CAPITAL STRUCTURE AND FINANCIAL PERFORMANCE OF CONSUMER GOODS FIRMS LISTED IN NIGERIA
Keywords:
Capital Structure, Firms’ Financial Performance, Long Term Debt to Equity, Return on Asset, Short Term Debt to Equity, Total Debt to EquityAbstract
This study examined the effect of capital structure on the firms’ financial performance of consumer goods firms listed in Nigeria. The specific objective was to assess the effect of short term debt to equity, long term debt to equity and total debt to equity on return on asset of consumer goods firms listed in Nigeria. The study adopted the ex-post facto research design and the population comprised of twenty-one listed consumer goods firms in Nigeria. The sample was purposively selected a sample size of 16 firms from the consumer goods sector of the Nigerian Exchange Group (NGX), from 2012-2022. The data were obtained from annual reports of the firms included in the sample. The data were analyzed using descriptive tools, correlational and regression analyses.
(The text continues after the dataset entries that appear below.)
-- ==== Sys2Proof/Machine/Port.lean ====
section
/-! DEFINITION. The command port (30_encoding.md R51): command words are presented by the platform and taken one at a time, in
presentation order (20_memory.md R46). -/

namespace Sys2Proof.Machine

/-- `cmd_valid`: a command is presented (R51). -/
def cmdValid (s : State) : Bool := !s.cmds.isEmpty

/-- The platform presents one more command word, after those already presented (R46, R51). -/
def present (w : Nat) (s : State) : State := { s with cmds := s.cmds ++ [w] }

/-- A command word presented before all those already there. -/
def presentNext (w : Nat) (s : State) : State := { s with cmds := w :: s.cmds }

/-- The command word on the port, if one is presented, and the state once it is taken: each is consumed once (R39). -/
def takeCmd (s : State) : Option (Nat × State) :=
  match s.cmds with
  | [] => none
  | w :: rest => some (w, { s with cmds := rest })

end Sys2Proof.Machine
end

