-- ==== Sys2Proof/Machine/Step.lean ====
section
/-! DEFINITION. One step: the block executes exactly one command for each presentation (30_encoding.md R51). -/

namespace Sys2Proof.Machine

/-- One step. With no command presented the block does nothing (log 5); a reserved opcode is refused (R54). -/
def step (s : State) : Host.Outcome State Fault Refusal :=
  match takeCmd s with
  | none => .next s
  | some (w, s') =>
    match decode s'.cfg.wTs w with
    | .ok i => exec i s'
    | .error .reservedOpcode => .refused .reservedOpcode

/-- `s` with the word `w` of `nbits` bits presented on the port as the next command. The block has no program of its own: a
command stream comes from the platform, and this stands for its presentation (log 4). -/
def State.withFetchWord (s : State) (nbits w : Nat) : State := presentNext (w % 2 ^ nbits) s

end Sys2Proof.Machine
end

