-- ==== Sys2Proof/Tests/Slice0.lean ====
section
/-! SUPPORT. Tests: words and results transcribed from the spec (each comment names the vector or rule), refusals of ill-formed
terms, and for every obligation with hypotheses a witness that meets them. -/

open Sys2Proof Sys2Proof.Machine

namespace Sys2Proof.Tests

/-! ## Helpers -/

/-- The outcome is a next state with property `p`. -/
def nextWith (o : Host.Outcome State Fault Refusal) (p : State → Bool) : Bool :=
  match o with
  | .next t => p t
  | .fault _ => false
  | .refused _ => false

/-- The outcome is the refusal `r`. -/
def refusedAs (o : Host.Outcome State Fault Refusal) (r : Refusal) : Bool :=
  match o with
  | .next _ => false
  | .fault _ => false
  | .refused q => decide (q = r)

theorem exists_of_nextWith {o : Host.Outcome State Fault Refusal} {p : State → Bool} (h : nextWith o p = true) :
    ∃ t, o = .next t ∧ p t = true := by
  cases o with
  | next t => exact ⟨t, rfl, h⟩
  | fault f => cases f
  | refused r => simp [nextWith] at h

/-- A state of the example configuration with a pilot-length low just measured, in `Idle` (V-EX1, row 1). -/
def afterPilotLow : State := { State.reset with lastEventTime := 4000, periodLow := 4000 }

/-- `Reading` at time 5690 with `bit_index = k`, a low half-period just measured at 5690 + low, and the given pending half. -/
def readingAt (k : BitVec 5) (half pend : Bool) (low : Nat) : State :=
  { State.reset with
    state := .reading, lastEventTime := 5690 + low, periodLow := BitVec.ofNat 16 low, bitIndex := k,
    halfSymbolPending := half, pendingSymbol := pend, rsp := 0xFFFF }

/-- The state SD of 95_test_vectors.md, with a response left over. -/
def frameDone : State :=
  { State.reset with
    state := .done, lastEventTime := 19730, periodLow := 130, periodHigh := 260, bitIndex := 20,
    valueBuf := 0x02A734, zBuf := 0x000840, rsp := 0x5555 }

/-- One step with the word `w` on the port. -/
def stepOn (w : Nat) (s : State) : Host.Outcome State Fault Refusal := step (s.withFetchWord 36 w)

/-! ## Decoding: words of V-E1, V-E2, V-E3 -/

theorem test_decode_nop : decodeTableWord 40 0xFFFFFFFF8 = some .nop := by decide
theorem test_decode_edgeR : decodeTableWord 40 0x00000FA09 = some (.edgeR 4000) := by decide
theorem test_decode_edgeF : decodeTableWord 40 0x000010221 = some (.edgeF 4130) := by decide
theorem test_decode_reset : decodeTableWord 40 0x12345678A = some .reset := by decide
theorem test_decode_isReady : decodeTableWord 40 0x00000300B = some .isReady := by decide
theorem test_decode_valueBits : decodeTableWord 40 0x00000000C = some (.valueBits true) := by decide
theorem test_decode_zMask : decodeTableWord 40 0x000000005 = some (.zMask false) := by decide
theorem test_decode_reserved : decodeTableWord 40 0x00000000E = none ∧ decodeTableWord 40 0x123456787 = none := by decide

/-- R50: op 001 in bits 2..0, arg in bit 3, ts from bit 4: bits written out for `EDGE.F 5` and `EDGE.R 6`. -/
theorem test_decode_bits : decode 32 0b1010001 = .ok (.edgeF 5) ∧ decode 32 0b1101001 = .ok (.edgeR 6) := ⟨rfl, rfl⟩

/-- V-E1: the encoder. -/
theorem test_encode : encode (.edgeR 4000) = 0x00000FA09 ∧ encode (.edgeF 4294967295) = 0xFFFFFFFF1 ∧
    encode (.valueBits true) = 0x00000000C ∧ encode (.zMask true) = 0x00000000D ∧ encode .reset = 2 ∧
    encode .isReady = 3 ∧ encode .nop = 0 := by decide

/-! ## Ill-formed terms are refused -/

theorem test_wellFormed_edgeR : (Instr.edgeR 4294967296).wellFormed 32 = false ∧ (Instr.edgeR 4294967295).wellFormed 32 = true := by
  decide
theorem test_wellFormed_edgeF : (Instr.edgeF 65536).wellFormed 16 = false ∧ (Instr.edgeF 65535).wellFormed 16 = true := by decide

/-- The refused rows of V-C1. -/
theorem test_cfg_refused :
    [{ exampleCfg with shortMax := 181 }, { exampleCfg with pilotMin := 337 },
     { exampleCfg with shortMin := 169, shortMax := 91 }, { exampleCfg with shortMin := 130, shortMax := 130 },
     { exampleCfg with pilotMin := 65536 }, { exampleCfg with noiseFloor := 4294967296 },
     { exampleCfg with wTs := 0 }].all (fun c => !cfgValid c && refusedAs (constructDirect c) .configInvalid) = true := by
  decide

/-- The valid rows of V-C1. -/
theorem test_cfg_valid :
    [exampleCfg, ⟨32, 0, 1, 2, 3, 4, 0⟩, { exampleCfg with pilotMin := 65535 }, { exampleCfg with noiseFloor := 4294967295 },
     { exampleCfg with noiseFloor := 500 }].all cfgValid = true := by decide

/-- One state for each clause of R20 and R32 that the legality check looks at. -/
theorem test_illegal_states :
    [{ State.reset with lastEventTime := 4294967296 }, { State.reset with bitIndex := 1 },
     { State.reset with halfSymbolPending := true }, { readingAt 20 false false 130 with rsp := 0 },
     { frameDone with bitIndex := 25 }, { frameDone with halfSymbolPending := true },
     { State.reset with valueBuf := 0x800000 }, { State.reset with zBuf := 0x000002 },
     { State.reset with valueBuf := 4, zBuf := 4 }].all (fun s => refusedAs (exec .nop s) .illFormedState) = true := by decide
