/-- A pass completion (R94, R95, R97): the chosen moves are kept or dropped as stale one after another, each
against the state that the ones before it left (`st`), the PASS SUMMARY is queued, and the balancer is IDLE. That
PASS_COMPLETION commanded without a pass whose searches have ended does nothing is the model's choice (log 2). -/
def Obligations.PassCompletionSchedules : Prop :=
  ∀ s : State, s.hold = none →
    ((∀ pass, s.balancer.state = .evaluating pass → pass.searched = false) →
        exec .passCompletion s = .next (finish s))
      ∧ (∀ (m : ChosenMove) (t : State), t.keepsMove m = true ↔ ∃ r, t.record m.consumer = some r
        ∧ r.state = .settled ∧ r.lock = false ∧ r.assigned = m.fromPhase ∧ r.segment = m.segment
        ∧ r.allowed.get m.target = true ∧ t.healthy m.target = true ∧ r.moveCount < t.management.active.budget
        ∧ (∀ x, r.lastMove = some x → t.management.active.dwell * 64 ≤ (t.timebase.cycleCount - x).toNat)
        ∧ t.timebase.sync = .synced ∧ t.scheduler.schedule.length < t.management.active.inFlightLimit
        ∧ aheadBy (t.executeCycle .balance) t.now ≤ 2040)
      ∧ ∀ pass, s.balancer.state = .evaluating pass → pass.searched = true →
        s.ports.counters.staleMoves + pass.results.length ≤ 65535 →
        ∃ (u : State) (made : List MoveEntry) (st : Nat → State), exec .passCompletion s = .next (finish u)
          ∧ st 0 = s
          ∧ (∀ k m, pass.results[k]? = some m → st (k + 1)
            = if (st k).keepsMove m then makeEntry .balance m.consumer m.target (st k)
              else { st k with ports.counters.staleMoves := (st k).ports.counters.staleMoves + 1 })
          ∧ u.scheduler = (st pass.results.length).scheduler ∧ u.tables = (st pass.results.length).tables
          ∧ u.balancer.sums = (st pass.results.length).balancer.sums
          ∧ u.rescue = (st pass.results.length).rescue
          ∧ u.ports.counters = (st pass.results.length).ports.counters
          ∧ u.balancer.state = .idle ∧ u.balancer.remaining = s.balancer.remaining
          ∧ u.scheduler.schedule = s.scheduler.schedule ++ made ∧ u.scheduler.queries = s.scheduler.queries
          ∧ u.ports.counters.staleMoves + made.length = s.ports.counters.staleMoves + pass.results.length
          ∧ (made.map fun e => (e.consumer, e.fromPhase, e.target)).Sublist
            (pass.results.map fun m => (m.consumer, m.fromPhase, m.target))
          ∧ (∀ e ∈ made, e.origin = .balance ∧ e.stage = .queued false
            ∧ ∃ r, s.record e.consumer = some r ∧ r.state = .settled ∧ r.lock = false
              ∧ r.assigned = e.fromPhase ∧ r.allowed.get e.target = true ∧ s.healthy e.target = true
              ∧ r.moveCount < s.management.active.budget)
          ∧ (s.timebase.sync ≠ .synced → made = [])
          ∧ (made.length ≤ s.management.active.inFlightLimit - s.scheduler.schedule.length)
          ∧ u.tables.active = s.tables.active ∧ u.management = s.management ∧ u.timebase = s.timebase
          ∧ u.intake = s.intake ∧ u.supervision = s.supervision
          ∧ (s.management.active.mask.getLsbD 10 = true → s.ports.notices.length < 16 → s.rescue.list = [] →
            u.ports.notices = s.ports.notices
              ++ [⟨11, s.ports.lostNotices, s.now,
                signed4 pass.costBefore ++ signed4 (pass.costBefore - (pass.results.map ChosenMove.gain).sum)
                  ++ [byte pass.results.length, byte made.length]⟩])
          ∧ ∀ m, pass.results = [m] → (made = [] ↔ s.keepsMove m = false)

/-- What a rebuild makes of the Sum Table (R84): in each entry the sum over the segment's subtree. -/
def Obligations.RebuildGivesTheSubtreeSums : Prop :=
  ∀ s : State, TreeRule s.tables.active →
    (rebuild s).SumsRight ∧ ∀ i < 16, (segmentAt s.tables.active i).valid = false → ∀ p,
      sumAt (rebuild s).balancer.sums i p = 0

/-! ### Moves -/

/-- The execute cycle of a new entry (R106): ahead of now by the lead, or by the spacing beyond the latest
execute cycle, whichever lies further; and what making an entry sets (R108, R109). -/
def Obligations.MakingAnEntry : Prop :=
  (∀ (o : Origin) (s : State), s.scheduler.latestExecute = none → s.management.active.InRange →
      aheadBy (s.executeCycle o) s.now = s.management.active.lead)
    ∧ (∀ (o : Origin) (x : Word16) (s : State), s.scheduler.latestExecute = some x →
      ahead x s.now = true → aheadBy x s.now ≤ 2040 → s.management.active.InRange →
      aheadBy (s.executeCycle o) s.now
        = max s.management.active.lead (aheadBy x s.now
          + match o with
            | .rescue => s.management.active.rescueSpacing
            | .balance | .manual => s.management.active.spacing))
    ∧ ∀ (o : Origin) (i : Nat) (r : Consumer) (q : Phase) (s : State), s.record i = some r → r.state = .settled →
      (makeEntry o i q s).scheduler
          = { s.scheduler with
              schedule := s.scheduler.schedule
                ++ [⟨i, s.scheduler.tagCounter, o, r.assigned, q, s.executeCycle o,
                  s.executeCycle o + BitVec.ofNat 16 s.management.active.reportGrace, .queued false⟩]
              latestExecute := some (s.executeCycle o)
              tagCounter := if s.scheduler.tagCounter = 255 then 1 else s.scheduler.tagCounter + 1 }
        ∧ (makeEntry o i q s).record i = some { r with state := .ordered }
        ∧ (∀ j, j ≠ i → (makeEntry o i q s).record j = s.record j)
        ∧ (∀ j, j ∈ (makeEntry o i q s).rescue.list ↔ j ∈ s.rescue.list ∧ j ≠ i)
        ∧ (makeEntry o i q s).management = s.management ∧ (makeEntry o i q s).timebase = s.timebase
        ∧ (s.ScheduleRight → s.SumsRight → TreeRule s.tables.active → s.balancer.sums.length = 16 →
          (makeEntry o i q s).SumsRight)

/-- Tags (R108): a new entry and a PHASE QUERY take the tag counter, which goes up by 1 and from 255 to 1,
never to 0; 255 tags are given before a value comes round. -/
def Obligations.TagsComeRound : Prop :=
  (∀ (o : Origin) (i : Nat) (a q : Phase) (s : State),
      (s.newEntry o i a q).tag = s.scheduler.tagCounter
        ∧ (appendEntry (s.newEntry o i a q) s).scheduler.tagCounter = nextTag s.scheduler.tagCounter)
    ∧ (∀ (e : QueryEntry) (s : State),
      (grantQuery e s).ports.down.transmitter
          = .busy .query (goodFrame (s.addressOf e.consumer) s.ownAddress 0x34 s.scheduler.tagCounter [])
        ∧ (grantQuery e s).scheduler.tagCounter = nextTag s.scheduler.tagCounter)
    ∧ (∀ (i : Nat) (tag : Byte) (e : MoveEntry) (s : State),
      s.matchedEntry i tag = some e → e ∈ s.scheduler.schedule ∧ e.consumer = i ∧ e.tag = tag)
    ∧ (∀ t : Byte, t ≠ 0 → nextTag t ≠ 0 ∧ nextTag t = (if t = 255 then 1 else t + 1))
    ∧ ∀ t : Byte, t ≠ 0 → nextTag^[255] t = t ∧ ∀ n, 0 < n → n < 255 → nextTag^[n] t ≠ t
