-- ==== Sys2Proof/Laws/Tables.lean ====
section
/-!
SUPPORT. What the shared operations over the tables, the Sum Table, the lists and the notices can do, said once
for each.
-/

namespace Sys2Proof.Machine

/-! ### Saturation -/

theorem raise_le {top n : Nat} (h : n ≤ top) : raise top n ≤ top := by
  unfold raise; split <;> omega

theorem le_raise (top n : Nat) : n ≤ raise top n := by
  unfold raise; split <;> omega

theorem bump_le {n : Nat} (h : n ≤ Config.counterTop) : bump n ≤ Config.counterTop := raise_le h

/-! ### The Consumer Table and the Address Map -/

@[simp] theorem length_modifyAt {α : Type} (l : List α) (i : Nat) (f : α → α) : (modifyAt l i f).length = l.length := by
  unfold modifyAt; split <;> simp

theorem mapped_setMap (s : State) (a b : Byte) (i : Option Nat) :
    (s.setMap a i).mapped b = if a = b ∧ a.toNat < s.tables.addressMap.length then i else s.mapped b := by
  simp only [State.setMap, State.mapped, List.getElem?_set, BitVec.toNat_inj]
  by_cases h : a = b
  · subst h
    by_cases hl : a.toNat < s.tables.addressMap.length <;> simp [hl]
  · simp [h]

@[simp] theorem record_setMap (s : State) (a : Byte) (i : Option Nat) (j : Nat) : (s.setMap a i).record j = s.record j := rfl

@[simp] theorem mapped_setRecord (s : State) (i : Nat) (r : Option Consumer) (a : Byte) :
    (s.setRecord i r).mapped a = s.mapped a := rfl

/-- The indices that meet a test are those of the records that meet it. -/
theorem mem_indicesWhere (s : State) (test : Nat → Consumer → Bool) (i : Nat) :
    i ∈ s.indicesWhere test ↔ ∃ r, s.record i = some r ∧ test i r = true := by
  simp only [State.indicesWhere, List.mem_filterMap, Prod.exists, List.mem_zipIdx_iff_getElem?, State.record]
  constructor
  · rintro ⟨r, j, hj, h⟩
    cases r with
    | none => cases h
    | some r =>
      by_cases ht : test j r = true
      · simp only [ht, if_true, Option.some.injEq] at h
        subst h
        exact ⟨r, by rw [hj]; rfl, ht⟩
      · simp [ht] at h
  · rintro ⟨r, hr, ht⟩
    cases hc : s.tables.consumers[i]? with
    | none => rw [hc] at hr; cases hr
    | some r' =>
      rw [hc] at hr
      exact ⟨r', i, hc, by cases hr; simp [ht]⟩

/-! ### The Sum Table (R84, R85) -/

@[simp] theorem length_addTo (p : Phase) (x : Int) (t : List (PerPhase Int)) (i : Nat) :
    (addTo p x t i).length = t.length := length_modifyAt ..

/-- A load added to one entry changes that entry alone. -/
theorem sumAt_addTo (p q : Phase) (x : Int) (t : List (PerPhase Int)) (i k : Nat) :
    sumAt (addTo p x t i) k q = sumAt t k q + if i = k ∧ p = q ∧ i < t.length then x else 0 := by
  unfold addTo modifyAt
  by_cases hi : i < t.length
  · rw [List.getElem?_eq_getElem hi]
    simp only [sumAt, List.getElem?_set, hi, if_true, and_true]
    by_cases hk : i = k
    · subst hk
      rw [List.getElem?_eq_getElem hi]
      by_cases hp : p = q
      · subst hp; simp
      · simp [hp, PerPhase.get_set_other _ _ (Ne.symm hp)]
    · simp [hk]
  · rw [List.getElem?_eq_none (Nat.le_of_not_lt hi)]
    simp [hi]

@[simp] theorem length_addAlong (path : List Nat) (p : Phase) (x : Int) (t : List (PerPhase Int)) :
    (addAlong path p x t).length = t.length := by
  induction path generalizing t with
  | nil => rfl
  | cons i path ih => exact (ih _).trans (length_addTo ..)

/-- A load added along a path without repeats is added once in each of its segments. -/
theorem sumAt_addAlong {path : List Nat} (hn : path.Nodup) {t : List (PerPhase Int)} (hl : ∀ i ∈ path, i < t.length)
    (p q : Phase) (x : Int) (k : Nat) :
    sumAt (addAlong path p x t) k q = sumAt t k q + if k ∈ path ∧ p = q then x else 0 := by
  induction path generalizing t with
  | nil => simp [addAlong]
  | cons i path ih =>
    rw [show addAlong (i :: path) p x t = addAlong path p x (addTo p x t i) from rfl,
      ih (List.nodup_cons.mp hn).2 (by simpa using fun j hj => hl j (List.mem_cons_of_mem _ hj)), sumAt_addTo]
    have hi := hl i List.mem_cons_self
    have hnot := (List.nodup_cons.mp hn).1
    by_cases hk : i = k
    · subst hk; simp [hi, hnot]
    · simp [hk, Ne.symm hk]

@[simp] theorem length_addContribution (active : List Segment) (c : Option Contribution) (t : List (PerPhase Int)) :
    (addContribution active c t).length = t.length := by
  cases c <;> simp [addContribution]

@[simp] theorem length_removeContribution (active : List Segment) (c : Option Contribution) (t : List (PerPhase Int)) :
    (removeContribution active c t).length = t.length := by
  cases c <;> simp [removeContribution]

/-- What a change with its hand-over to the Balancer leaves is the change's own state but for the sums (R85). -/
theorem recontribute_eq (i : Nat) (f : State → State) (s : State) :
    recontribute i f s =
      { f s with
        balancer.sums :=
          if s.contribution i = (f s).contribution i then (f s).balancer.sums
          else addContribution (f s).tables.active ((f s).contribution i)
            (removeContribution s.tables.active (s.contribution i) (f s).balancer.sums) } := by
  unfold recontribute
  by_cases h : s.contribution i = (f s).contribution i <;> simp [h]

theorem record_changeRecord (i j : Nat) (f : Consumer → Consumer) (s : State) :
    (changeRecord i f s).record j = if i = j then (s.record j).map f else s.record j := by
  rw [changeRecord, recontribute_eq]
  exact record_modifyRecord s i j f

/-! ### The rescue list and its close test (R147, R157) -/

theorem mem_insertInOrder (before : Nat → Nat → Bool) (i x : Nat) (l : List Nat) :
    x ∈ insertInOrder before i l ↔ x = i ∨ x ∈ l := by
  induction l with
  | nil => simp [insertInOrder]
  | cons j rest ih =>
    unfold insertInOrder
    split
    · simp
    · simp only [List.mem_cons, ih]; tauto

theorem nodup_insertInOrder (before : Nat → Nat → Bool) {i : Nat} {l : List Nat} (hl : l.Nodup) (hi : i ∉ l) :
    (insertInOrder before i l).Nodup := by
  induction l with
  | nil => simp [insertInOrder]
  | cons j rest ih =>
    obtain ⟨hj, hr⟩ := List.nodup_cons.mp hl
    have hij : i ≠ j ∧ i ∉ rest := by simpa [not_or] using hi
    unfold insertInOrder
    split
    · simp [hij, hj, hr]
    · refine List.nodup_cons.mpr ⟨?_, ih hr hij.2⟩
      rw [mem_insertInOrder]
      rintro (h | h)
      · exact hij.1 h.symm
      · exact hj h

theorem mem_unlist (i x : Nat) (s : State) : x ∈ (unlist i s).rescue.list ↔ x ∈ s.rescue.list ∧ x ≠ i := by
  simp [unlist]

/-! ### Notices (R178, R179) -/

/-- A notice changes the notice queue and the lost-notice count alone. -/
theorem queueNotice_eq (k : NoticeKind) (x : List Byte) (s : State) :
    ∃ notices lost, queueNotice k x s = { s with ports.notices := notices, ports.lostNotices := lost } := by
  unfold queueNotice; split <;> exact ⟨_, _, rfl⟩

/-- So does a notice under the mask. -/
theorem raiseNotice_eq (k : NoticeKind) (x : List Byte) (s : State) :
    ∃ notices lost, raiseNotice k x s = { s with ports.notices := notices, ports.lostNotices := lost } := by
  unfold raiseNotice; split
  · exact queueNotice_eq k x s
  · exact ⟨_, _, rfl⟩

/-- A notice that passes the mask while the queue has room is appended, and the count starts again. -/
theorem raiseNotice_room (k : NoticeKind) (x : List Byte) (s : State) (h : s.noticeEnabled k = true)
    (hr : s.ports.notices.length < Config.noticeRoom) :
    raiseNotice k x s
      = { s with
          ports.notices := s.ports.notices ++ [⟨byte k.code, s.ports.lostNotices, s.now, x⟩], ports.lostNotices := 0 } := by
  simp [raiseNotice, queueNotice, h, hr]

/-- The close test closes the loss event with its notice, or changes nothing (R157). -/
theorem closeTest_eq (s : State) :
    closeTest s = s ∨ ∃ notices lost, s.rescueActive = false ∧ s.rescue.event.isSome = true
      ∧ closeTest s
        = { s with rescue.event := none, ports.notices := notices, ports.lostNotices := lost } := by
  unfold closeTest
  cases h : s.rescue.event with
  | none => exact .inl rfl
  | some ev =>
    by_cases ha : s.rescueActive = true
    · exact .inl (by simp [ha])
    · obtain ⟨notices, lost, e⟩ := raiseNotice_eq .rescueDone
        [phaseSetCode ev.phases, byte s.rescue.rescued, byte s.rescue.unrescuable, byte s.rescue.restored]
        { s with rescue.event := none }
      exact .inr ⟨notices, lost, by simpa using ha, rfl, by simp [ha, e]⟩

@[simp] theorem closeTest_list (s : State) : (closeTest s).rescue.list = s.rescue.list := by
  rcases closeTest_eq s with h | ⟨_, _, _, _, h⟩ <;> rw [h]

@[simp] theorem closeTest_tables (s : State) : (closeTest s).tables = s.tables := by
  rcases closeTest_eq s with h | ⟨_, _, _, _, h⟩ <;> rw [h]

@[simp] theorem closeTest_scheduler (s : State) : (closeTest s).scheduler = s.scheduler := by
  rcases closeTest_eq s with h | ⟨_, _, _, _, h⟩ <;> rw [h]

@[simp] theorem closeTest_balancer (s : State) : (closeTest s).balancer = s.balancer := by
  rcases closeTest_eq s with h | ⟨_, _, _, _, h⟩ <;> rw [h]

/-- A record off the list stays off, and one on it leaves it (R154). -/
theorem mem_delist (i x : Nat) (s : State) : x ∈ (delist i s).rescue.list ↔ x ∈ s.rescue.list ∧ x ≠ i := by
  unfold delist
  split
  · rw [closeTest_list, mem_unlist]
  · rename_i h
    have : i ∉ s.rescue.list := by simpa [State.listed] using h
    exact ⟨fun hx => ⟨hx, fun e => this (e ▸ hx)⟩, And.left⟩

/-! ### The schedule and the query queue -/

theorem mem_leaveQueue (i : Nat) (e : QueryEntry) (s : State) :
    e ∈ (leaveQueue i s).scheduler.queries ↔ e ∈ s.scheduler.queries ∧ e.consumer ≠ i := by
  simp [leaveQueue]

/-- The first of the greatest gains is one of the trials, and none is greater (R92). -/
theorem bestTrial_spec {l : List ChosenMove} {m : ChosenMove} (h : bestTrial l = some m) :
    m ∈ l ∧ ∀ x ∈ l, x.gain ≤ m.gain := by
  induction l generalizing m with
  | nil => cases h
  | cons a rest ih =>
    unfold bestTrial at h
    cases hb : bestTrial rest with
    | none =>
      rw [hb] at h
      cases h
      refine ⟨List.mem_cons_self, fun x hx => ?_⟩
      rcases List.mem_cons.mp hx with rfl | hx
      · exact Int.le_refl _
      · cases rest with
        | nil => cases hx
        | cons b rest =>
          simp only [bestTrial] at hb
          split at hb
          · split at hb <;> cases hb
          · cases hb
    | some best =>
      rw [hb] at h
      obtain ⟨hm, hle⟩ := ih hb
      by_cases hg : a.gain < best.gain
      · simp only [hg, if_true, Option.some.injEq] at h
        subst h
        refine ⟨List.mem_cons_of_mem _ hm, fun x hx => ?_⟩
        rcases List.mem_cons.mp hx with rfl | hx
        · exact Int.le_of_lt hg
        · exact hle x hx
      · simp only [hg, if_false, Option.some.injEq] at h
        subst h
        refine ⟨List.mem_cons_self, fun x hx => ?_⟩
        rcases List.mem_cons.mp hx with rfl | hx
        · exact Int.le_refl _
        · exact Int.le_trans (hle x hx) (Int.not_lt.mp hg)

/-! ### Draws (R150, R151) -/

/-- The phase of lowest load is one of the phases, and none has a lower load. -/
theorem lowestPhase_spec (load : Phase → Int) {l : List Phase} {q : Phase} (h : lowestPhase load l = some q) :
    q ∈ l ∧ ∀ x ∈ l, load q ≤ load x := by
  induction l generalizing q with
  | nil => cases h
  | cons a rest ih =>
    unfold lowestPhase at h
    cases hb : lowestPhase load rest with
    | none =>
      rw [hb] at h
      cases h
      refine ⟨List.mem_cons_self, fun x hx => ?_⟩
      rcases List.mem_cons.mp hx with rfl | hx
      · exact Int.le_refl _
      · cases rest with
        | nil => cases hx
        | cons b rest =>
          simp only [lowestPhase] at hb
          split at hb
          · split at hb <;> cases hb
          · cases hb
    | some best =>
      rw [hb] at h
      obtain ⟨hm, hle⟩ := ih hb
      by_cases hg : load best < load a
      · simp only [hg, if_true, Option.some.injEq] at h
        subst h
        refine ⟨List.mem_cons_of_mem _ hm, fun x hx => ?_⟩
        rcases List.mem_cons.mp hx with rfl | hx
        · exact Int.le_of_lt hg
        · exact hle x hx
      · simp only [hg, if_false, Option.some.injEq] at h
        subst h
        refine ⟨List.mem_cons_self, fun x hx => ?_⟩
        rcases List.mem_cons.mp hx with rfl | hx
        · exact Int.le_refl _
        · exact Int.le_trans (Int.not_lt.mp hg) (hle x hx)

end Sys2Proof.Machine
end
The pooled ordinary least square regression technique was used in testing the hypotheses of the study. The results showed that: short term debt to equity ratio has a significant negative effect on the return on assets of consumer goods firms listed in Nigeria in Nigeria (p-value = 0.0003); long term debt to equity ratio has a non-significant positive effect on return on assets of consumer goods firms listed in Nigeria in Nigeria (p-value = 0.6002); total debt to equity ratio has a non-significant negative effect on return on assets of consumer goods firms listed in Nigeria in Nigeria (p-value = 0.4628). In conclusion, a high leverage ratio indicates a mismatch between short-term obligations and the firm's inability to generate sufficient cash flows. The study recommends that the finance department of consumer goods firms, particularly the Chief Financial Officer (CFO) and financial managers, prioritize the prudent management of short-term debt levels through careful monitoring of short-term borrowing activities, exploring alternative sources of financing with lower interest rates, and implementing effective working capital management practices to reduce reliance on short-term debt, thereby enhancing overall financial performance.